A graphical calculus for semi-groupal categories

TL;DR

This paper develops a graphical calculus for semi-groupal categories, extending Joyal and Street's work on monoidal categories, and introduces frameworks and constructions to formalize and relate these graphical representations.

Contribution

It introduces topological and combinatorial frameworks for semi-groupal graphical calculus, and connects these to existing theories of monoidal categories and upward planar drawings.

Findings

Established equivalence between graphical calculus and upward planar drawings.

Constructed the category of semi-tensor schemes and free monoidal categories.

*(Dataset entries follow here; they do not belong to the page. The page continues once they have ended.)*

-- ==== Sys2Proof/Machine/Ops.lean ====
section
/-! DEFINITION. The named operations on the state: the register file, the response, success and fault entry (spec/60_exceptions.md R170, R171), the random source, reset, and taking the host's next action. -/

namespace Sys2Proof.Machine

/-- `V[i]` (R13, R20). -/
def State.read (s : State) (i : VReg) : Reg := s.regs[i.val]

/-- `V[i] <- r`: what the register held is discarded (R13, R24). -/
def State.write (s : State) (i : VReg) (r : Reg) : State := { s with regs := s.regs.set i.val r }

/-- The response with this code and these `DOUT` bytes, `T` and `FERR` as they are now (R29). The payload of the command is
used up or discarded with it (spec/20_memory.md R49). -/
def State.respond (s : State) (code : BitVec 4) (dout : List Byte) : State :=
  { s with out := { word := responseWord code s.t s.ferrField, dout := dout } :: s.out, din := [] }

/-- Success (R171): `CODE = 0`; `FERR` is not cleared. -/
def State.succeed (s : State) (dout : List Byte) : State := s.respond 0 dout

/-- FAULT ENTRY, `raise E` (R170), the one shared operation for it: no register and not `T` changes, no `DOUT` bytes, the
payload discarded, nothing drawn, `FERR` set if it was 0, the response with `CODE = E`. There is no handler to go to and
nothing to return from (R174). -/
def State.raise (s : State) (c : Cause) : State := (s.noteFault c).respond c.code []

/-- `draw()`: the next bit of the random source, nothing when it does not answer (R50). -/
def RandomSource.draw (r : RandomSource) : Option (Bool × RandomSource) :=
  match r.script with
  | b :: rest => some (b, { r with script := rest, drawn := r.drawn + 1 })
  | [] => if r.live then some (Config.randomBit r.drawn, { r with drawn := r.drawn + 1 }) else none

/-- `n` draws, the first one position 0 (R79). -/
def RandomSource.drawBits : Nat → RandomSource → Option (Bits × RandomSource)
  | 0, r => some ([], r)
  | n + 1, r =>
    match r.draw with
    | none => none
    | some (b, r1) =>
      match RandomSource.drawBits n r1 with
      | none => none
      | some (x, r2) => some (b :: x, r2)

/-- The random source after some draws. -/
def State.setRbit (s : State) (r : RandomSource) : State := { s with rbit := r }

/-- The reset signal, between commands (R190): every register EMPTY, `T = 0`, `FERR = 0`. The parameters stay (R191); the random
source is outside the block and the responses given are the host's already (log entry 10). -/
def State.resetBlock (s : State) : State :=
  { s with regs := Vector.replicate 16 Reg.empty, t := false, ferr := none, din := [] }

/-- The host's next action is taken: the rest stays for later. -/
def State.setHost (s : State) (rest : List HostAction) : State := { s with host := rest }

/-- The block accepts a command: its payload stands on `DIN` (R48). -/
def State.setDin (s : State) (payload : List Byte) : State := { s with din := payload }

/-- What the port `CMD` shows an idle block. -/
inductive Arrival where
  /-- Nothing: the block waits (R190). -/
  | idle
  /-- The reset signal. -/
  | reset
  /-- A command word; its payload is on `DIN` already. -/
  | word (w : CmdWord)
  deriving DecidableEq, Repr

/-- The host's first action, and the state in which the block meets it (R48, R52). -/
def fetch (s : State) : Arrival × State :=
  match s.host with
  | [] => (.idle, s)
  | .reset :: rest => (.reset, s.setHost rest)
  | .command w payload :: rest => (.word w, (s.setHost rest).setDin payload)

/-- The payload a host that keeps its duty sends with a word when only the word is given: for `LDBITS` exactly `IMM` bytes
(R52), each the character `0`, and no byte with any other word. -/
def dutifulPayload (w : CmdWord) : List Byte :=
  match decode w with
  | .ok (.ldbits _ imm) => List.replicate imm.toNat 0x30#8
  | _ => []

end Sys2Proof.Machine
end

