/-- Words of spec/95_test_vectors.md section 3.11 and what they decode as, one of each opcode family and three illegal ones. -/
def Obligations.SpecWordsDecode : Prop :=
  decode 0x0100000000000000 = .ok .clrerr ∧
  decode 0x1000000100000008 = .ok (.new 0 true 8) ∧
  decode 0x13F00000FFFFFFFF = .ok (.ldbits 15 4294967295) ∧
  decode 0x2012300000000000 = .ok (.add 1 2 3) ∧
  decode 0x3002300000000000 = .ok (.eq 2 3) ∧
  decode 0x4003000000000000 = .ok (.todec 3) ∧
  decode 0x0200000000000000 = .error .unassignedOpcode ∧
  decode 0x2012310000000000 = .error .nonzeroField ∧
  decode 0x1200000000000001 = .error .nonzeroField

/-! ### Steps, reset, the invariant -/

/-- A command word that has arrived and decodes to `i` is executed as `i`, its payload on `DIN`, the host's later actions
kept (R47, R48, R66). -/
def Obligations.StepRunsDecoded : Prop :=
  ∀ (s : State) (rest : List HostAction) (w : CmdWord) (payload : List Byte) (i : Instr),
    s.host = .command w payload :: rest → decode w = .ok i →
      step s = exec i ((s.setHost rest).setDin payload)

/-- R61: a word that no row of R60 covers raises IllegalCommand: code 6, no register and not `T` changed, nothing drawn, no
output bytes, the payload discarded. -/
def Obligations.IllegalWordFails : Prop :=
  ∀ (s : State) (rest : List HostAction) (w : CmdWord) (payload : List Byte),
    s.host = .command w payload :: rest → wellFormedWord w = false →
      ∃ t r, step s = .next t ∧ t.regs = s.regs ∧ t.t = s.t ∧ t.rbit = s.rbit ∧ t.cfg = s.cfg ∧ t.host = rest ∧
        t.din = [] ∧ t.out = r :: s.out ∧ r.code = 6 ∧ r.dout = [] ∧
        (s.ferr = none → t.ferr = some .illegalCommand) ∧ (∀ c, s.ferr = some c → t.ferr = some c)

/-- R190: reset from any state leaves every register EMPTY, `T = 0`, `FERR = 0` and no command in progress; R191: the parameters
are not affected. The model's choices: with nothing from the host a step changes nothing (log entry 9); reset leaves the
random-bit source as it is, which R191 leaves open, and also the responses already given and the host's later actions (log
entry 10). -/
def Obligations.StepWaitsAndResets : Prop :=
  (∀ s : State, s.host = [] → step s = .next s) ∧
  ∀ (s : State) (rest : List HostAction), s.host = .reset :: rest →
    ∃ t, step s = .next t ∧ (∀ i, t.read i = .empty) ∧ t.t = false ∧ t.ferr = none ∧ t.cfg = s.cfg ∧
      t.rbit = s.rbit ∧ t.out = s.out ∧ t.host = rest ∧ t.din = []

/-- R33: every register EMPTY, `T = 0`, `FERR = 0`, no response pending, no command in progress, nothing taken from the
random-bit source. -/
def Obligations.ResetState : Prop :=
  (∀ i, State.reset.read i = .empty) ∧ State.reset.t = false ∧ State.reset.ferr = none ∧ State.reset.ferrField = 0 ∧
    State.reset.out = [] ∧ State.reset.din = [] ∧ State.reset.rbit.drawn = 0

/-- The invariant holds at reset. -/
def Obligations.ResetInv : Prop := State.reset.Inv

/-- R22, R29: from every state that meets the invariant a step gives a state that meets it: every stored sequence stays a
positive whole number of words within capacity, and every response keeps its reserved bits 0 and an assigned code. -/
def Obligations.StepKeepsInv : Prop := ∀ s t : State, s.Inv → step s = .next t → t.Inv

/-! ### The arithmetic units -/

/-- R76: `widen` puts copies of the sign in front, keeps the signed value, and adds `2^L - 2^len(x)` to the unsigned value of
a negative sequence only. -/
def Obligations.WidenValue : Prop :=
  ∀ (x : Bits) (L : Nat), x ≠ [] → x.length ≤ L →
    widen x L = rep (sign x) (L - x.length) ++ x ∧ (widen x L).length = L ∧ sval (widen x L) = sval x ∧
      widen x x.length = x ∧ (0 ≤ sval x → uval (widen x L) = uval x) ∧
      (sval x < 0 → (uval (widen x L) : Int) = uval x + (2 ^ L - 2 ^ x.length))

/-- R78: `compact` keeps the signed value, gives the least number of words that holds it, is idempotent, depends on the signed
value only, and is `canon` of it. -/
def Obligations.CompactCanonical : Prop :=
  ∀ (W : Nat) (x : Bits), 2 ≤ W → x ≠ [] →
    sval (compact W x) = sval x ∧
    (∃ n : Nat, 1 ≤ n ∧ (compact W x).length = n * W ∧
      (-(2 ^ (n * W - 1) : Int) ≤ sval x ∧ sval x < 2 ^ (n * W - 1)) ∧
      ∀ m : Nat, 1 ≤ m → -(2 ^ (m * W - 1) : Int) ≤ sval x → sval x < 2 ^ (m * W - 1) → n ≤ m) ∧
    compact W (compact W x) = compact W x ∧
    (∀ y : Bits, y ≠ [] → sval y = sval x → compact W y = compact W x) ∧
    compact W x = canon W (sval x) ∧
    canon W 0 = zeroWord W ∧ canon W (-1) = rep true W

/-- R95, R96: `negate` keeps the length; zero and the most negative value of a width are left as they are, every other value
is negated; it is its own inverse; read unsigned it is the magnitude of a negative sequence; and `x + negate(x)` is 0 except
at the most negative value, where it is `2 * sval(x)`. -/
def Obligations.NegateValue : Prop :=
  ∀ (W : Nat) (x : Bits), 2 ≤ W → x ≠ [] →
    (negate x).length = x.length ∧ negate x = bitsOf x.length (2 ^ x.length - (uval x : Int)) ∧
    (sval x = 0 → negate x = x) ∧ (minneg x = true → negate x = x ∧ sval x = -(2 ^ (x.length - 1) : Int)) ∧
    (minneg x = false → sval (negate x) = -sval x) ∧ negate (negate x) = x ∧
    (sval x < 0 → (uval (negate x) : Int) = -sval x) ∧
    sval (addseq W x (negate x)) = if minneg x then 2 * sval x else 0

Linked the unit convention to quotient constructions and existing monoidal category theories.

Abstract

Around the year 1988, Joyal and Street established a graphical calculus for monoidal categories, which provides a firm foundation for many explorations of graphical notations in mathematics and physics. For a deeper understanding of their work, we consider a similar graphical calculus for semi-groupal categories. We introduce two frameworks to formalize this graphical calculus, a topological one based on the notion of a processive plane graph and a combinatorial one based on the notion of a planarly ordered processive graph, which serves as a combinatorial counterpart of a deformation class of processive plane graphs. We demonstrate the equivalence of Joyal and Street's graphical calculus and the theory of upward planar drawings. We introduce the category of semi-tensor schemes, and give a construction of a free monoidal category on a semi-tensor scheme. We deduce the unit convention as a kind of quotient construction, and show an idea to generalize the unit convention. Finally, we clarify the relation of the unit convention and Joyal and Street's construction of a free monoidal category on a tensor scheme.